How You’re Unknowingly Keeping Yourself in Debt Forever.

How you're keeping yourself in debt and don't even know it. One of the ways that credit cards and financing companies trick us into giving away more money than we intend is by using a tactic called “The Minimum Payment”. Simply put, the minimum payment is the lowest amount of money we can pay to keep our names in good standing with those who loaned us the money in the first place. The amount of money you pay towards a minimum payment will range based on the interest and the amount of money borrowed or financed with most payments starting as low as $15. Not surprisingly these minimum payments could be causing you to be keeping yourself in debt forever.

When we buy something on credit, we tend to spend more than we would have if we were spending cash. This is because there’s no emotional attachment to the money when you swipe a credit card. When the bill arrives, we are then given three options. You can pay the bill in full, pay an amount higher than the minimum amount due, or simply pay the minimum. If you didn’t have an emotional attachment to the money spent when you swiped your card you definitely will when it comes time to pay the bill. This is why most people choose only to pay the minimum balance due. They don’t want to part with more of their money than they have to, and the credit card companies are completely okay with that! They want to you pay the minimum balance because when you do it allows interest to accrue on what is remaining. So basically you’re making them money off the fact that you don’t want to give up your money. This is a big win for the credit card companies and ultimately a loss for you.

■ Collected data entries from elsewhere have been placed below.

theorem withinX_xBin {i : Instr} {b : BitVec 48} {r1 r2 : Reg} {f : Word → Word → Word} {s : State} (now : isXSafe i = false)
    (hh : i.hdr? = some (.x, h)) (he : encodeBody i = some b) : RunsWithinX i d p [r1, r2] rounds h s (xBin i h d r1 r2 f s) :=
  runsWithinX_runX now hh he <| withinX_rdX (.head _) fun _ => withinX_rdX (.tail _ (.head _)) fun _ => withinX_wrX

theorem withinX_xUn {i : Instr} {b : BitVec 48} {r1 : Reg} {f : Word → Word} {s : State} (now : isXSafe i = false)
    (hh : i.hdr? = some (.x, h)) (he : encodeBody i = some b) : RunsWithinX i d p [r1] rounds h s (xUn i h d r1 f s) :=
  runsWithinX_runX now hh he <| withinX_rdX (.head _) fun _ => withinX_wrX

theorem withinX_fpBin {i : Instr} {b : BitVec 48} {o : RR3K} {f : Val → Val → Mode → Nat → BitVec 32} {s : State}
    (now : isXSafe i = false) (hh : i.hdr? = some (.x, h)) (he : encodeBody i = some b) :
    RunsWithinX i o.d p [o.s1, o.s2] true h s (fpBin i h o f s) :=
  runsWithinX_runX now hh he <| withinX_rdX (.head _) fun _ => withinX_rdX (.tail _ (.head _)) fun _ =>
    withinX_xRound fun _ => withinX_wrX

/-- A comparison reads its two sources and writes its predicate. -/
theorem withinX_compare {r1 r2 : Reg} {f : Word → Word → Bool} {α : Type} {a : α} :
    WithinX d p [r1, r2] rounds h (rdX r1 >>= fun x => rdX r2 >>= fun y => wrP p (f x y) >>= fun _ => pure a) :=
  withinX_rdX (.head _) fun _ => withinX_rdX (.tail _ (.head _)) fun _ => withinX_wrP

/-- A rounding word of one source. -/
theorem withinX_round {r1 : Reg} {rnd : BitVec 3} {f : Word → Mode × Nat → Word} {α : Type} {a : α} :
    WithinX d p [r1] true h (rdX r1 >>= fun x => xRound rnd >>= fun r => wrX d (f x r) >>= fun _ => pure a) :=
  withinX_rdX (.head _) fun _ => withinX_xRound fun _ => withinX_wrX

/-- Every rounding X word of registers runs so, with the registers that it names. -/
theorem exec_roundingRegWord {i : Instr} (s : State) (hh : i.hdr? = some (.x, h)) (hw : executeRegWord i = some (d, p, src, true)) :
    RunsWithinX i d p src true h s (exec i s) := by
  cases i
  case fadd g o | fsub g o | fmul g o | fdiv g o =>
    cases hh
    cases hw
    dsimp only [exec, execFadd, execFsub, execFmul, execFdiv]
    exact withinX_fpBin (o := o) rfl rfl rfl
  case ffma =>
    cases hh
    cases hw
    dsimp only [exec]
    exact runsWithinX_runX rfl rfl rfl <| withinX_rdX (.head _) fun _ => withinX_rdX (.tail _ (.head _)) fun _ =>
      withinX_rdX (.tail _ (.tail _ (.head _))) fun _ => withinX_xRound fun _ => withinX_wrX
  case fsqrt | cvtf | cvti =>
    cases hh
    cases hw
    dsimp only [exec]
    exact runsWithinX_runX rfl rfl rfl withinX_round
  case cvtn =>
    cases hh
    cases hw
    dsimp only [exec]
    exact runsWithinX_runX rfl rfl rfl <| withinX_getCore fun _ => withinX_round
  all_goals cases hw

/-- Every other X word of registers runs so, with the registers and the predicate that it names. -/
theorem exec_exactRegWord {i : Instr} (s : State) (hh : i.hdr? = some (.x, h)) (hw : executeRegWord i = some (d, p, src, false)) :
    RunsWithinX i d p src false h s (exec i s) := by
  cases i
  case xNop =>
    cases hh
    cases hw
    dsimp only [exec]
    exact runsWithinX_runX rfl rfl rfl (withinX_pure _)
  case xLi =>
    cases hh
    cases hw
    dsimp only [exec]
    exact runsWithinX_runX rfl rfl rfl withinX_wrX
  case xLih =>
    cases hh
    cases hw
    dsimp only [exec]
    exact runsWithinX_runX rfl rfl rfl <| withinX_rdX (.head _) fun _ => withinX_wrX
  case xAdd | xSub | xAnd | xOr | xXor | mul | shl | shr | sra | fmin | fmax | mulh | div | rem | min | max =>
    cases hh
    cases hw
    exact withinX_xBin rfl rfl rfl
  case xAddi | popc | clz =>
    cases hh
    cases hw
    exact withinX_xUn rfl rfl rfl
  case sel =>
    cases hh
    cases hw
    dsimp only [exec]
    exact runsWithinX_runX rfl rfl rfl <| withinX_rdX (.head _) fun _ => withinX_rdX (.tail _ (.head _)) fun _ =>
      withinX_rdP fun _ => withinX_wrX
  case cmp | fcmp =>
    cases hh
    cases hw
    dsimp only [exec]
    exact runsWithinX_runX rfl rfl rfl withinX_compare
  case plog =>
    cases hh
    cases hw
    dsimp only [exec]
    exact runsWithinX_runX rfl rfl rfl <| withinX_rdP fun _ => withinX_rdP fun _ => withinX_wrP
  case brp =>
    cases hh
    cases hw
    dsimp only [exec]
    exact runsWithinX_runX rfl rfl rfl <| withinX_getCore fun _ => withinX_rdP fun _ => withinX_pure _
  case xJmp =>
    cases hh
    cases hw
    dsimp only [exec]
    exact runsWithinX_runX rfl rfl rfl <| withinX_getCore fun _ => withinX_wrX
  case xJr =>
    cases hh
    cases hw
    dsimp only [exec]
    exact runsWithinX_runX rfl rfl rfl <| withinX_getCore fun _ => withinX_rdX (.head _) fun _ => withinX_wrX
  case loop =>
    cases hh
    cases hw
    dsimp only [exec]
    exact runsWithinX_runX rfl rfl rfl <| withinX_getCore fun _ => withinX_rdX (.head _) fun _ =>
      withinX_ite (withinX_pure _) withinX_wrX
  case xFtrd =>
    cases hh
    cases hw
    dsimp only [exec]
    exact runsWithinX_runX rfl rfl rfl <| withinX_readFt fun _ => withinX_wrX
  all_goals cases hw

Let me break it down further, let’s say your out with your friends shopping, and you come across this amazing sale at a department store. You have a good bit of cash you could use, but you don’t have enough to purchase everything you want, so you pull out your credit card and swipe it. No harm no foul. 30 days later you receive your statement in the mail telling you that you owe $1500 at a 12.99% variable interest rate. You can either pay that off make the minimum payment of $30.00 If you choose to make the minimum payment come the next bill you will now owe $1485. But, wait you paid $30, so shouldn’t you owe $1470 instead of $1485? Yes, you should, but you forgot about interest. Half of your minimum payment went to cover the interest that accrued on your account. Sucks don’t it. Of course, as you pay down the balance the amount going towards interest will get smaller but seriously who has time for that? How Credit Card Minimum Payments are keeping you in debt forever.

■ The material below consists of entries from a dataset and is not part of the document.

-- ==== Sys2Proof/Laws/PerInstr.lean ====
section
/-! SUPPORT. A family of statements with one lemma per constructor of `Instr`. -/

namespace Sys2Proof.Laws.MatchesTable

open Sys2Proof.Machine

/-- The encoding of a well-formed instruction has the width of its row of spec/opcode_table.json and carries the row's
pattern: the word under the row's mask is the row's match. -/
def Statement (i : Instr) : Prop :=
  wellFormed i = true →
    (encode i).width = (tableRow i).nbits ∧ (encode i).bits &&& (tableRow i).mask = (tableRow i).matchBits

theorem idle : Statement .idle := fun _ => ⟨rfl, rfl⟩

theorem other : Statement .other := fun _ => ⟨rfl, rfl⟩

theorem sessionReset : Statement .sessionReset := fun _ => ⟨rfl, rfl⟩

theorem data (value : Byte) (inStart inEnd : Nat) : Statement (.data value inStart inEnd) := by
  refine fun _ => ⟨rfl, ?_⟩
  change (commandWord value 1).toNat &&& (2 ^ 2 - 1) = 1
  rw [Nat.and_two_pow_sub_one_eq_mod, toNat_commandWord]
  simp

theorem invalidChecksum (b : Packet) (startTime endTime : Nat) :
    Statement (.invalidChecksum b startTime endTime) := fun _ => ⟨rfl, Nat.and_zero _⟩

theorem unitResponse (b : Packet) (startTime endTime : Nat) :
    Statement (.unitResponse b startTime endTime) := fun _ => ⟨rfl, Nat.and_zero _⟩

/-- The selector bits of `p[0]` are bits 7 and 4 of the packet word (R63, R65). -/
theorem panelFeatures (b : Packet) (startTime endTime : Nat) :
    Statement (.panelFeatures b startTime endTime) := by
  refine fun h => ⟨rfl, ?_⟩
  have hs : featuresSelected b.b0 = true := by
    simp only [wellFormed, wellFormedAt, Bool.and_eq_true] at h
    exact h.2
  have h0 : b.b0 &&& 0x90 = 0x90 := by
    simpa [featuresSelected, Config.featuresMask] using hs
  have hw : b.toWord &&& 0x90 = 0x90 := by
    have hx : b.toWord &&& 0x90 = (b.b0 &&& 0x90).setWidth 48 := by
      ext k hk
      simp only [Packet.toWord, BitVec.getElem_and, BitVec.getElem_setWidth, BitVec.getElem_append]
      interval_cases k <;> simp
    rw [hx, h0]
    rfl
  exact congrArg BitVec.toNat hw

theorem panelStatus (b : Packet) (startTime endTime : Nat) :
    Statement (.panelStatus b startTime endTime) := fun _ => ⟨rfl, Nat.and_zero _⟩

end Sys2Proof.Laws.MatchesTable
end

Take a look at a real life scenario above, my student loan payment. The minimum payment is only $48.07 a month, and because we haven’t gotten to it on our debt snowball, we only make the minimum payment. You can read about setting up a Debt Snowball here. From my payment, $22.39 is paid towards overall balance, and $25.69 goes towards the interest! If I keep this up for a year, I will have paid only an estimated $270 towards the actual principle amount. When you owe a balance of over $4000 paying so little means you’re going to be paying on something like this for a really long time.

If you want to know what something really cost you check out this Minimum Payment Calculator for Credit cards. By paying cash, paying the balance in full, or paying more the minimum amount due you’re putting yourself  in a position where the banks can’t take advantage of you thus allowing you win financially.



1 Comment

  1. Honey
    August 10, 2016 / 12:49 pm

    Thank you for sharing your story. I’m in the process of eliminating my debt and this is encouraging.